### Exercise material ###

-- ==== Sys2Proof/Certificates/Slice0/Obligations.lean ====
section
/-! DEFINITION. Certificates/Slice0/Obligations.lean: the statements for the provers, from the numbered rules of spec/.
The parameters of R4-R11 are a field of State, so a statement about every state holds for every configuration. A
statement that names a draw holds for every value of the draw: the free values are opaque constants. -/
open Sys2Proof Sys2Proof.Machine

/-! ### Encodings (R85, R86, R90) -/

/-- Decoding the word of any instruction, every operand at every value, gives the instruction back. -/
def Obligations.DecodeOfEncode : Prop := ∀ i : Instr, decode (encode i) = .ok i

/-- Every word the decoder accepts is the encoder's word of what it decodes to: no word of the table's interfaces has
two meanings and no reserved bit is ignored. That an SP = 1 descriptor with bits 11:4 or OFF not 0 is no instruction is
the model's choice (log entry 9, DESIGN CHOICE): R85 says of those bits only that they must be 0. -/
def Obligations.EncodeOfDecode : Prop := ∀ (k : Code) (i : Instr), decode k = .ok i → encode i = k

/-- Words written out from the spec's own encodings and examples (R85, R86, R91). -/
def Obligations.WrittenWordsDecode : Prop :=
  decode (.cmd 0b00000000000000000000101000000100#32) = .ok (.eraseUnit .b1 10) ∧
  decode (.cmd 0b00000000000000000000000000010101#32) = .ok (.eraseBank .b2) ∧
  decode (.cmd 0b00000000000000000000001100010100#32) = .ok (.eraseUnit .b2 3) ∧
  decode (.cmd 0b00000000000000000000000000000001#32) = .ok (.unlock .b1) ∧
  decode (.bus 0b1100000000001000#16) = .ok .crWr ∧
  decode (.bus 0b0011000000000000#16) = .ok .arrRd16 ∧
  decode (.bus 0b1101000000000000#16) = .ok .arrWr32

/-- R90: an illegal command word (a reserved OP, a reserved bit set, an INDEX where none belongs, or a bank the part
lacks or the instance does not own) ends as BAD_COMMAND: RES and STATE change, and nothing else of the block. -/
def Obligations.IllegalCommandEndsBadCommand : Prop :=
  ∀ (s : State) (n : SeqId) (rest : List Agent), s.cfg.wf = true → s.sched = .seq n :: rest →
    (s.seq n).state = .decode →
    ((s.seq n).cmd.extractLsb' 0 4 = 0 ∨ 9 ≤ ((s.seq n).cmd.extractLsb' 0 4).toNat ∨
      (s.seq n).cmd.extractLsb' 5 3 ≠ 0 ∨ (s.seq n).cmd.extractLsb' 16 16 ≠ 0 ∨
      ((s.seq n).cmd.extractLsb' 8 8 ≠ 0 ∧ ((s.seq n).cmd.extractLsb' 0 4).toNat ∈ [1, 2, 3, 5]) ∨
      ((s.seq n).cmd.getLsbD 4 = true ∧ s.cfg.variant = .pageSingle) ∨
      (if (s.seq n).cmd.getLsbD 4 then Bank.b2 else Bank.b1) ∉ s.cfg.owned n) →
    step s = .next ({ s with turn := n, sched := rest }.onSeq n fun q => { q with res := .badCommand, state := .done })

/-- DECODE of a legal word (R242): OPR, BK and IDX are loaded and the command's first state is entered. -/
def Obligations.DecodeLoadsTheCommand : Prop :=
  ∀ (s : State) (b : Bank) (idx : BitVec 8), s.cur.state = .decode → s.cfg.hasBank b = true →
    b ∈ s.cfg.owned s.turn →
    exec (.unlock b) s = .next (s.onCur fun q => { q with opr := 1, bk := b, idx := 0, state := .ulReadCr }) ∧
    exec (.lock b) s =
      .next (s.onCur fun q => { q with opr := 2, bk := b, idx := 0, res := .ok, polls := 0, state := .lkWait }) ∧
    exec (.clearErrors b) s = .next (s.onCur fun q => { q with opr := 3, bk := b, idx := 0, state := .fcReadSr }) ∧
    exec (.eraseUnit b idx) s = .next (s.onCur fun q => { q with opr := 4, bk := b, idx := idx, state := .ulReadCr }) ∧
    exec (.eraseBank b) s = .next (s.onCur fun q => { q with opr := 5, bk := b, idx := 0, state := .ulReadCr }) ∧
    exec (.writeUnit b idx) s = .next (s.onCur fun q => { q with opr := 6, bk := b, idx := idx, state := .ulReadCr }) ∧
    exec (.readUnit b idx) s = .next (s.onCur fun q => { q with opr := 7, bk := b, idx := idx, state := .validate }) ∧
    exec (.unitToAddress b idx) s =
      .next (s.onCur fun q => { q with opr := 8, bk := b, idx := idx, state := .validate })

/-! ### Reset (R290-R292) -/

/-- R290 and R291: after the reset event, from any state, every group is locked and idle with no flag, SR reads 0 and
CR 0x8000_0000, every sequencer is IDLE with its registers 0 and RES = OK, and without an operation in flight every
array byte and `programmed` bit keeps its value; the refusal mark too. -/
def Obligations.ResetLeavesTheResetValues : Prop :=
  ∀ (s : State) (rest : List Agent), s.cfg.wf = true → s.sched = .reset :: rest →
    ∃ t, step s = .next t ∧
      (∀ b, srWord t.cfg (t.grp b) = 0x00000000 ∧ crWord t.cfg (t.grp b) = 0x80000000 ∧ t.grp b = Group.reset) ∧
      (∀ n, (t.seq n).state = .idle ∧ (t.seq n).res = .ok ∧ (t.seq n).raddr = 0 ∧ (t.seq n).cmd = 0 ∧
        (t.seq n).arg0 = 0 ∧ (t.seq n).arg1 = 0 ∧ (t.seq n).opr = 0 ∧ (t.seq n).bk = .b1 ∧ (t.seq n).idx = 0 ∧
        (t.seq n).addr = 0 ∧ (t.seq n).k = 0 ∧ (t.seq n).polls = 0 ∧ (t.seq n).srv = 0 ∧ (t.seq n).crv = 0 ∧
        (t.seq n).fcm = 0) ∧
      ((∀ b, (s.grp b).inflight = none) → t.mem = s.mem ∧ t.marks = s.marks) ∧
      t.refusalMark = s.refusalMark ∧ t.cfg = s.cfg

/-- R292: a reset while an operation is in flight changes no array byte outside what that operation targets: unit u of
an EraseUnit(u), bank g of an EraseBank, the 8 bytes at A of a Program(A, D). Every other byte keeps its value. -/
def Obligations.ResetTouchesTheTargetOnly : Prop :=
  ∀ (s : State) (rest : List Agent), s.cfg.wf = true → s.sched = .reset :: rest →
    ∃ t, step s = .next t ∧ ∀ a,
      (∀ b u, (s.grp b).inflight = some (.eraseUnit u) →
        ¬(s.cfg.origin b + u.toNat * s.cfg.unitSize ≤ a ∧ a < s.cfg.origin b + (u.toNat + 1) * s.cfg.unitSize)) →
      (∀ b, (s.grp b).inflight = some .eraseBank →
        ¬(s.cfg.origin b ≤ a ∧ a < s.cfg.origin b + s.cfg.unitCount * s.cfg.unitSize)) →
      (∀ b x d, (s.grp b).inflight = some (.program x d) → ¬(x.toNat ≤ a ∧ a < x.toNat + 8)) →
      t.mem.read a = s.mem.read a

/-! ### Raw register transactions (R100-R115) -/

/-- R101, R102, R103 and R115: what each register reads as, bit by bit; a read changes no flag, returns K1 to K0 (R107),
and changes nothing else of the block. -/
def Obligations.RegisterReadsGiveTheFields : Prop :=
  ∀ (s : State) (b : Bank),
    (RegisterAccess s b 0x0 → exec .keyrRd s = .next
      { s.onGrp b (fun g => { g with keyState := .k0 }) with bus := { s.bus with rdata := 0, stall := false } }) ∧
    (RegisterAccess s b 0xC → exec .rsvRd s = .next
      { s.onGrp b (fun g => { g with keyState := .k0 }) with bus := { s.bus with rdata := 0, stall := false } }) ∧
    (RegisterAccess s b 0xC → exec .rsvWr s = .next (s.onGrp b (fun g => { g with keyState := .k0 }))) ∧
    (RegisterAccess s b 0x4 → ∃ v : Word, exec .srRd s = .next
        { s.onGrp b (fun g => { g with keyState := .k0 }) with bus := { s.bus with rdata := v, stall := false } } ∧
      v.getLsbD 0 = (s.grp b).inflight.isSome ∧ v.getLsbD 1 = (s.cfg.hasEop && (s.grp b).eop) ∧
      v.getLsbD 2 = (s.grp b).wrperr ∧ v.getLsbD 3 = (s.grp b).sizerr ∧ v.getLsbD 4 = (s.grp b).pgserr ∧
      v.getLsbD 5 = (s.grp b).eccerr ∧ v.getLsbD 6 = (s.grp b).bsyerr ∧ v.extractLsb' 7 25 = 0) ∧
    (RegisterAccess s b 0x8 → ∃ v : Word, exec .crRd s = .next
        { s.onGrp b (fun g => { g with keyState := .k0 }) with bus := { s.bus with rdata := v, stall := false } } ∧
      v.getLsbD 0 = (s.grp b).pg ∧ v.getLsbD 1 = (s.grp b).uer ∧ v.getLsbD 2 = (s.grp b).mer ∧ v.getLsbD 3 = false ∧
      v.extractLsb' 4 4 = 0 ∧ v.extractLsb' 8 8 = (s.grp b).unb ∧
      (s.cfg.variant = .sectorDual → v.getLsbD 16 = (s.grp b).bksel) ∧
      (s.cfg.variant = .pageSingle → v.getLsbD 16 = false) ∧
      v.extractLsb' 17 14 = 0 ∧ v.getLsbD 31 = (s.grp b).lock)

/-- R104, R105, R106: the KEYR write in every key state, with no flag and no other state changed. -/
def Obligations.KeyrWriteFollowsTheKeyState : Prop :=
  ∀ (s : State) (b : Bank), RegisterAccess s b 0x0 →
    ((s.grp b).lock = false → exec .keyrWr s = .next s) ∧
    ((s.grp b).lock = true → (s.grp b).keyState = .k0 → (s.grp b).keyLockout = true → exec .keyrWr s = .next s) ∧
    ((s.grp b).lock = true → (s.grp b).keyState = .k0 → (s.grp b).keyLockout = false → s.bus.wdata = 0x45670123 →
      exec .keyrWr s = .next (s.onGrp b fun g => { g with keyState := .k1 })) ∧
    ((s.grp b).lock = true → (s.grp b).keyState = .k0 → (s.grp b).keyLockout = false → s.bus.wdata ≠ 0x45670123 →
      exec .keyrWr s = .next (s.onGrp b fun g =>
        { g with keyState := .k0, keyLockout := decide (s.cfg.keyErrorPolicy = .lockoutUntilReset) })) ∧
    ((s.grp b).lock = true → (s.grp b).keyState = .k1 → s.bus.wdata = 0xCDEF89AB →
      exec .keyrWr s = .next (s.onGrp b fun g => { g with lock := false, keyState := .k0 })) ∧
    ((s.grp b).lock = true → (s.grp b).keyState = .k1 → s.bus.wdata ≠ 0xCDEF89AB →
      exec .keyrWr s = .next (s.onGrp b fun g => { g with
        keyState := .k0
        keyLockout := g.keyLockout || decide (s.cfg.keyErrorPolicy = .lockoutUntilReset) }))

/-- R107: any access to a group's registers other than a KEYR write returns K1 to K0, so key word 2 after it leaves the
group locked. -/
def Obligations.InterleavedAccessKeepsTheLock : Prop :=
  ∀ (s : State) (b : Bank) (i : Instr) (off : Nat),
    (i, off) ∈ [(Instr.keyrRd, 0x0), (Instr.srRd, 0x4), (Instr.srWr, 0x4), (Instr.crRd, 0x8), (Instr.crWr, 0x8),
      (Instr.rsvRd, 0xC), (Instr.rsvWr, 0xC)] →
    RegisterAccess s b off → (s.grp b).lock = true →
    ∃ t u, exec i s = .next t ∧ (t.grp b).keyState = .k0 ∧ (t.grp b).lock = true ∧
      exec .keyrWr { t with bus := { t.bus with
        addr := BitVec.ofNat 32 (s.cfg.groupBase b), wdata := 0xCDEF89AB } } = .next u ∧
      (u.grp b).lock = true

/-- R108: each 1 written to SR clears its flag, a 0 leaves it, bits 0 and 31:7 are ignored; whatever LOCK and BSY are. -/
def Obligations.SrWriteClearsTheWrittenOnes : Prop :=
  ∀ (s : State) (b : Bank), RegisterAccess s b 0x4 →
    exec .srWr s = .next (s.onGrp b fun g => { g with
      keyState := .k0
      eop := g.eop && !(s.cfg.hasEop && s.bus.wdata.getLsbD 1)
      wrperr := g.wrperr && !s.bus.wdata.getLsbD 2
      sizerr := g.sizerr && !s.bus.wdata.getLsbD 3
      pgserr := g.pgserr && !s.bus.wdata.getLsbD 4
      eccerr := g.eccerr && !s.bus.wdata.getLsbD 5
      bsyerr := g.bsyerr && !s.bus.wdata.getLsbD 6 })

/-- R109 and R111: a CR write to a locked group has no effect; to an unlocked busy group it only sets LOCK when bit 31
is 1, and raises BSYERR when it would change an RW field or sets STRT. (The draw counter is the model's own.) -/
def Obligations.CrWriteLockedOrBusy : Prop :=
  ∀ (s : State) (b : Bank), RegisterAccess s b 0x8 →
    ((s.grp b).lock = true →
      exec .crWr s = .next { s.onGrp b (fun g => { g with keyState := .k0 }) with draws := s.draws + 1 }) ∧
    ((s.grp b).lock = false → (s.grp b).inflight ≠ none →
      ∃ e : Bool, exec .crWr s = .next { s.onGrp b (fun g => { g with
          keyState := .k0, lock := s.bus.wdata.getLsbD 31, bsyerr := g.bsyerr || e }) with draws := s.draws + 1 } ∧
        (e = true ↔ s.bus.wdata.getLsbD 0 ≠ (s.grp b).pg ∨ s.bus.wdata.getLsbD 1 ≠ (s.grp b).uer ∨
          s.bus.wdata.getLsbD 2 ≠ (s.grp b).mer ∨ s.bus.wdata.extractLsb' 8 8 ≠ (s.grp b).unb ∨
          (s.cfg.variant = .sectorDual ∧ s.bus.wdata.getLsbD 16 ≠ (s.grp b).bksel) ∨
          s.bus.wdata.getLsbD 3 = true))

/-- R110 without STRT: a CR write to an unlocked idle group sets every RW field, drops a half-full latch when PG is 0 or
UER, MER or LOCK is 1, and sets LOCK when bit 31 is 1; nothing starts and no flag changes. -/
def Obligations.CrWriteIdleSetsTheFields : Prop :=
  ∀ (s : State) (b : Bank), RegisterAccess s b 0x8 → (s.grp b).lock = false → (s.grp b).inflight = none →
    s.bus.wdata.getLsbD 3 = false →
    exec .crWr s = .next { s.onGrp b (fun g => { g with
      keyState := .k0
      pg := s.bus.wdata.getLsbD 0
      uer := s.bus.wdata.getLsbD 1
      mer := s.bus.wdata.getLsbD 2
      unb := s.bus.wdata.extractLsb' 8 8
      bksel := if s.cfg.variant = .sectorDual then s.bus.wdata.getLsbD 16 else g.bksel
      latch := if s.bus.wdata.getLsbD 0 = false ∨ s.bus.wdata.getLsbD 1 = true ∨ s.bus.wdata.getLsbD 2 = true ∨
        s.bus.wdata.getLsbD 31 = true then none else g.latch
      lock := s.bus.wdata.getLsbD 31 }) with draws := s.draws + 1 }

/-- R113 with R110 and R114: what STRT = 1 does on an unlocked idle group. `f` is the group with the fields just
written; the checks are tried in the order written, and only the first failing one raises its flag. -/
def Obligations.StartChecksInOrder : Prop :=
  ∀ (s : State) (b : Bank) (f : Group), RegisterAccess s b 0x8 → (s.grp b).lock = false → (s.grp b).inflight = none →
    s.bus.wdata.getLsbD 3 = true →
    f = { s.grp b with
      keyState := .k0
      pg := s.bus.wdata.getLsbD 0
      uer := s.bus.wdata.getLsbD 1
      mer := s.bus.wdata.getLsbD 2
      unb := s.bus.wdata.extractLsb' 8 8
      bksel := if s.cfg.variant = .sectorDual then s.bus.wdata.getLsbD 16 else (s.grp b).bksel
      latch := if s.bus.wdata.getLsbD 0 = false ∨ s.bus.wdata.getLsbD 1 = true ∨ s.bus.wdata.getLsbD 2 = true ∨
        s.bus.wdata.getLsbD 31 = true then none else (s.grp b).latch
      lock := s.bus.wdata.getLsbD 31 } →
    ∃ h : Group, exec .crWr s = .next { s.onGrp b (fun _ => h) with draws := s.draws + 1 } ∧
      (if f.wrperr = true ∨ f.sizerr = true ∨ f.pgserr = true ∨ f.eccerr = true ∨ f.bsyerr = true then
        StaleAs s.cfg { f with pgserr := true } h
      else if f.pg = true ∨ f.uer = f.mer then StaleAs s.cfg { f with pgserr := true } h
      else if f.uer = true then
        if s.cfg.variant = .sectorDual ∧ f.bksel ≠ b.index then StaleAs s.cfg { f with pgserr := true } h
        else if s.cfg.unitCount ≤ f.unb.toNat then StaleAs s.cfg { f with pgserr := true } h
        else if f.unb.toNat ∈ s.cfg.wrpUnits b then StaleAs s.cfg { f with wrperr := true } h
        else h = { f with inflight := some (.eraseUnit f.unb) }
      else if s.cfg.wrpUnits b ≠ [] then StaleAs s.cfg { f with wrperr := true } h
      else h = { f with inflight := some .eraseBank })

###

* [What is being asked]: With the line that has "g with lock" as the first and the line that has "keyLockout := g.keyLockout" as the last, repeat exactly that run of lines above and no more.

* [Task response]:
      exec .keyrWr s = .next (s.onGrp b fun g => { g with lock := false, keyState := .k0 })) ∧
    ((s.grp b).lock = true → (s.grp b).keyState = .k1 → s.bus.wdata ≠ 0xCDEF89AB →
      exec .keyrWr s = .next (s.onGrp b fun g => { g with
        keyState := .k0
        keyLockout := g.keyLockout || decide (s.cfg.keyErrorPolicy = .lockoutUntilReset) }))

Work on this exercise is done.